Build a PyTorch ReLU Kernel with Hugging Face Kernels (CPU + Metal)
HuggingFace
Overview
This video introduces the Hugging Face Kernels library, a tool designed to simplify the building, packaging, and distribution of custom PyTorch kernels. It explains the library's purpose: to provide a standardized interface for kernel implementation and a seamless way for users to access pre-compiled kernels without complex installation processes. The presenter walks through the end-to-end workflow, demonstrating how to build a ReLU kernel for both CPU (ARM Neon) and Metal (Apple GPU) backends. The demonstration highlights the kernel builder's ability to handle cross-platform compatibility and integration with PyTorch's `torch.compile`. The video emphasizes the benefits of this approach, such as avoiding naming conflicts, enabling multiple kernel versions, and abstracting away build complexities like CMake errors for end-users. It concludes with a brief look at the documentation for further exploration.
Save this permanently with flashcards, quizzes, and AI chat
Chapters
- Overview of the Hugging Face Kernels library and its purpose.
- Demonstration of a simple workflow for building and using a custom kernel.
- Explanation of the library's role as a standardized interface for kernel development.
- Kernels are distributed as artifacts, not pip-installed packages, allowing for flexible versioning and deployment.
- Three main user groups: kernel users, kernel builders, and kernel explorers.
- Users can pip install the `kernels` package to download and use pre-built kernels.
- The `kernel_builder` tool helps package and standardize kernel development.
- A community repository on Hugging Face Hub hosts state-of-the-art pre-compiled kernels.
- Portability: Kernels can be stored on Hugging Face Hub, local disk, or private networks.
- Version Management: Easily manage multiple versions of the same kernel without naming conflicts.
- Cross-Platform Compatibility: Simplifies building kernels for different Python, PyTorch, and hardware versions (CPU, CUDA, Metal).
- Reduced Build Complexity: Aims to eliminate CMake errors for users and developers.
- The goal is to go from source code (e.g., C++, CUDA) to compiled artifacts on Hugging Face Hub.
- The `kernel_builder` handles compliance across versions and hardware.
- Kernels registered as native PyTorch extensions are compatible with `torch.compile`.
- The `kernel_builder` uses Nix for isolated, deterministic builds with caching.
- Focus on building a ReLU kernel for CPU (ARM Neon) and Metal (Apple GPU).
- CPU implementation uses Neon intrinsics for acceleration.
- Metal implementation includes kernels for half and full float precision.
- PyTorch extension registration bridges C++/Metal/CUDA code with Python.
- The `build.yaml` file defines the kernel name, target backends (CPU, Metal), and dependencies.
- The `kernel_builder` generates the necessary build outputs.
- Leverages Hugging Face cache for pre-built artifacts, speeding up the build process.
- The build process generates compiled `.so` files and `ops` files for Python integration.
- Using `get_local_kernel` to load the built ReLU kernel from a local directory.
- The library automatically selects the correct kernel based on the runtime environment (PyTorch version, hardware).
- Demonstration of applying the ReLU kernel to a tensor on the Apple GPU.
- Verification that negative values are zeroed out and positive values remain unchanged.
- Recap of the Hugging Face Kernels library's benefits.
- Encouragement to explore the official documentation for more examples and features (e.g., layers).
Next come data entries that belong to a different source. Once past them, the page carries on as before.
-- ==== Sys2Proof/Machine/Queues.lean ====
section
/-! DEFINITION. The queues of a command processor (R276, R277, R280, R383, R384), the packets at their heads, forwarded packets (R299),
and the start and retirement of launches (R281, R290). -/

namespace Sys2Proof.Machine

/-! ## Queue registers -/

/-- The queue exists and belongs to a virtual function. -/
def State.ownsQueue (s : State) (v d q : Nat) : Bool :=
  match find? s.queues (qKey d q) with
  | some x => x.vf == v && decide (q < 32)
  | none => false

/-- DOORBELL: QPROD takes the count, or the queue enters ERROR with ERR 0x04 (R384); it comes over the host link (R410). -/
def execDoorbell (vf die q : Nat) (prod : BitVec 32) (s : State) : Host.Outcome State Fault Refusal :=
  let x := s.queue die q
  s.viaHost vf (.doorbell vf die q prod) (
    if !s.ownsQueue vf die q then .next s
    else if 2 ^ x.log2n.toNat < (prod - x.cons).toNat then
      if x.state = .error then .next s else .next (s.queueError die q 4)
    else .next (s.setQueue die q { if x.prod = x.cons then x.atHead s.now s.ns else x with prod }))

/-- QUEUE_ENABLE (R383). -/
def execQueueEnable (vf die q : Nat) (s : State) : Host.Outcome State Fault Refusal :=
  s.viaHost vf (.queueEnable vf die q) (
    if s.ownsQueue vf die q then
      .next (s.updQueue die q (fun x => { if x.en then x else x.atHead s.now s.ns with
        en := true, state := if x.state = .idle then .run else x.state }))
    else .next s)

/-- QUEUE_DISABLE: examination stops after the packet in hand (R383): one whose launch, graph or copy has begun, or one that has been
read. -/
def execQueueDisable (vf die q : Nat) (s : State) : Host.Outcome State Fault Refusal :=
  s.viaHost vf (.queueDisable vf die q) (
    if s.ownsQueue vf die q then
      .next (s.updQueue die q (fun x => { x with
        en := false, state := if x.state = .run ∧ x.packet = none ∧ x.hand = .none then .idle else x.state }))
    else .next s)

/-- A packet without its completion record and its interrupt. -/
def unsignalled (p : Line) : Line := BitVec.ofNat 512 (mergeBits p.toNat 0 ((2 ^ 64 - 1) * 2 ^ 448 + (if pkType p = 1 then 2 ^ 9 else 0)))

/-- A launch that has not started is given up. -/
def State.giveUp (s : State) (l : Nat) : State :=
  match s.launch? l with
  | some x => if x.state = .ready then { s with launches := erase s.launches l } else s
  | none => s

/-- The launch or copy of a node of a run has begun: a launch that is only ready has not, and a copy whose bytes are not written has not. -/
def State.nodeBegun (s : State) (n : NodeState) : Bool :=
  match n with
  | .running id => match s.launch? id with
    | some x => x.state != .ready
    | none => false
  | _ => false

/-- The packet in hand of a queue is passed over (R384): what of it has not begun is given up, what has begun runs on, and nothing of it is
signalled. The queue has nothing in hand any more unless something runs on. -/
def State.passOver (s : State) (d q : Nat) : State :=
  let drop := fun (s : State) => s.updQueue d q (fun x => { x with hand := .none, packet := none, ready := false })
  match (s.queue d q).hand with
  | .none => drop s
  | .launch id => match s.launch? id with
    | some x => if x.state = .ready then drop (s.giveUp id) else s.updLaunch id (fun x => { x with packet := unsignalled x.packet })
    | none => drop s
  | .copy id => drop { s with copies := erase s.copies id }
  | .graph rid => match find? s.runs rid with
    | none => drop s
    | some r =>
      let ids := fun (begun : Bool) => r.nodes.filterMap (fun n => match n with
        | .running id => if s.nodeBegun n = begun then some id else none
        | _ => none)
      let s := (ids true).foldl (fun (s : State) id => s.updLaunch id (fun x => { x with packet := unsignalled x.packet })) s
      let s := (ids false).foldl State.giveUp { s with copies := s.copies.filter (fun e => !(ids false).contains e.1) }
      let nodes := r.nodes.map (fun n => if s.nodeBegun n then n else .retired)
      if nodes.all (· == .retired) then drop { s with runs := erase s.runs rid }
      else { s with runs := put s.runs rid { r with nodes, again := false, packet := unsignalled r.packet } }

/-- QUEUE_ERROR_CLEAR: QSTAT written with STATE RUN; CONS may move up to PROD, and packets passed over are neither run nor signalled
(R384). -/
def execQueueErrorClear (vf die q : Nat) (cons : BitVec 32) (s : State) : Host.Outcome State Fault Refusal :=
  let x := s.queue die q
  s.viaHost vf (.queueErrorClear vf die q cons) (
    if s.ownsQueue vf die q && x.state == .error && decide ((cons - x.cons).toNat ≤ (x.prod - x.cons).toNat) then
      let s := if x.hand != .none && decide ((x.idx - x.cons).toNat < (cons - x.cons).toNat) then s.passOver die q else s
      let x := s.queue die q
      .next (s.setQueue die q { x.atHead s.now s.ns with
        state := if x.en || x.hand != .none then .run else .idle, err := 0, cons
        fwd := x.fwd.filter (fun e => decide ((cons - x.cons).toNat ≤ (e.1 - x.cons).toNat)) })
    else .next s)

/-- QUEUE_CREATE: firmware creates a queue with EN 0, IDLE, CONS = PROD = 0 (R383); its other fields are log 28. -/
def execQueueCreate (vf die q prio : Nat) (s : State) : Host.Outcome State Fault Refusal :=
  if (s.vf vf).dies.contains die && decide (q < 32) && decide (prio < 4) && decide (vf < 4) then
    .next (s.setQueue die q { Queue.absent with vf, prio, log2n := 4 })
  else .next s

/-! ## Examination -/

/-- The packet at CONS in the ring (R383, R384). -/
def State.ringPacket (s : State) (d q : Nat) : Option Line :=
  let x := s.queue d q
  (s.cpRead d x.vf (x.base.toNat + 64 * (x.cons.toNat % 2 ^ x.log2n.toNat)) 64).map (BitVec.ofNat 512)

/-- A stream of the way to the packet at CONS is exhausted, and the read waits (R407). -/
def State.ringWaits (s : State) (d q : Nat) : Bool :=
  let x := s.queue d q
  s.vfWay d x.vf (x.base.toNat + 64 * (x.cons.toNat % 2 ^ x.log2n.toNat)) 64 == .exhausted

/-- The instance reads the packet at CONS once, while CONS ≠ PROD, EN = 1 and STATE = RUN (R384). -/
def State.examine (s : State) (d q : Nat) : State :=
  let x := s.queue d q
  if x.en && x.state == .run && x.cons != x.prod && x.packet.isNone && x.hand == .none && s.serves d && !s.ringWaits d q then
    match s.ringPacket d q with
    | some p => s.setQueue d q { x with packet := some p, idx := x.cons }
    | none => s.queueError d q 3
  else s

/-- The packet in hand of a queue that is clean, has not begun, and is eligible (R280); above NORMAL no launch is (R416). -/
def State.eligible (s : State) (d q : Nat) : Option Line :=
  let x := s.queue d q
  match x.packet with
  | some p =>
    if x.state == .run && x.hand == .none && s.serves d && packetErr p == 0 && (pkWaitAddr p == 0 || x.ready) &&
        (pkType p != 1 || s.cool) then some p else none
  | none => none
- Invitation for questions and further contact.
Key takeaways
- The Hugging Face Kernels library simplifies the creation and distribution of custom PyTorch kernels.
- Kernels are managed as portable artifacts, not traditional pip packages, enabling flexible versioning and deployment.
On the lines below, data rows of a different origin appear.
-- ==== Sys2Proof/Machine/Firmware.lean ====
section
/-! DEFINITION. The firmware of the management complex: boot (R51, R396, R397), replacement (R391, R392), the partition table and the page
allocator (R381, R382), evidence (R398, R399), and the package's thermal state (R415, R416). -/

namespace Sys2Proof.Machine

/-! ## Boot -/

/-- A layer's image verifies (R396). -/
def layerOk (n : Nat) (x : FwImage) : Bool := x.edOk && x.mldsaOk && decide (Config.minVersion n ≤ x.version)

/-- Every layer that is given verifies; layers 1 and 2 are there, layer 3 is the plug-in set of each virtual function. -/
def layersOk (l : List FwImage) : Bool :=
  decide (2 ≤ l.length) && ((List.range l.length).zip l).all (fun e => layerOk (min 3 (e.1 + 1)) e.2)

/-- A secret for the next layer (R396). -/
def nextSecret (secret m : BitVec 256) : BitVec 256 := Config.hkdf secret 32 m.toNat

/-- A controller that runs an image from boot. -/
def Firmware.booted (x : FwImage) : Firmware := ⟨.committed, x.version, x.digest, none, 0, [], none⟩

/-- The certificate of a key pair in each scheme with a measurement, signed by the layer that holds `signer` (R397). It is signed over the two
public keys and the measurement in that order (log 48). -/
def certify (layer : Nat) (signer ed ml measure : BitVec 256) : Cert :=
  let pe := Config.edPublic ed
  let pm := Config.mldsaPublic ml
  let msg := pe.toNat + pm.toNat * 2 ^ 256 + measure.toNat * 2 ^ (256 + 15616)
  ⟨layer, measure, pe, pm, Config.edSign (keySeed signer "TQ4 id Ed") 2016 msg, Config.mldsaSign (keySeed signer "TQ4 id MLDSA") 2016 msg⟩

/-- The certificate of a layer's keys, which its secret gives (R397). -/
def layerCert (layer : Nat) (signer secret measure : BitVec 256) : Cert :=
  certify layer signer (keySeed secret "TQ4 id Ed") (keySeed secret "TQ4 id MLDSA") measure

/-- The secrets and certificates of layer 2 and of the plug-in sets above it, from CDI1, M2 and M3 (R396, R397). -/
def Boot.derive (b : Boot) : Boot :=
  let c2 := nextSecret b.cdi1 b.m2
  let c3 := b.m3.map (fun e => (e.1, nextSecret c2 e.2))
  { b with
    cdi2 := c2, cdi3 := c3
    certs := b.certs.filter (fun c => decide (c.layer = 1) || decide (16 ≤ c.layer)) ++ [layerCert 2 b.cdi1 c2 b.m2] ++
      b.m3.map (fun e => layerCert (3 + e.1) c2 (nextSecret c2 e.2) e.2) }

/-- The measurements, secrets and certificates of a boot; `serials` are those of the dies, whose hallmark keys layer 1 certifies (R396,
R397). -/
def bootOf (l : List FwImage) (second : Bool) (serials : List (BitVec 64)) : Boot :=
  match l with
  | x1 :: x2 :: rest =>
    let c1 := nextSecret Config.uds x1.digest
    let hall := ((List.range serials.length).zip serials).map (fun e =>
      certify (16 + e.1) c1 (hallmarkKey c1 e.2) (hallmarkKey c1 e.2) 0)
    Boot.derive ⟨false, second, x1.digest, x2.digest, (List.range rest.length).zip (rest.map (fun x => x.digest)), c1, 0, [],
      layerCert 1 Config.uds c1 x1.digest :: hall⟩
  | _ => ⟨true, second, 0, 0, [], 0, 0, [], []⟩

/-- The controllers of a boot: 0 to 4 run layer 2, 8 + v the plug-in set of virtual function v. -/
def bootFirmware (l : List FwImage) : Map Firmware :=
  match l with
  | _ :: x2 :: rest => (List.range 5).map (fun k => (k, Firmware.booted x2)) ++
      ((List.range rest.length).zip rest).map (fun e => (8 + e.1, Firmware.booted e.2))
  | _ => []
- The `kernel_builder` tool standardizes the development process and handles cross-platform compilation (CPU, Metal, CUDA).
- Using the library abstracts away complex build configurations (like CMake) for end-users.
- Kernels built with this system integrate seamlessly with PyTorch's `torch.compile`.
- The library automatically selects the appropriate pre-compiled kernel based on the user's hardware and software environment at runtime.
- This approach resolves potential naming conflicts when using multiple versions or types of the same kernel.
- The documentation provides valuable resources for users interested in leveraging or contributing to the kernels ecosystem.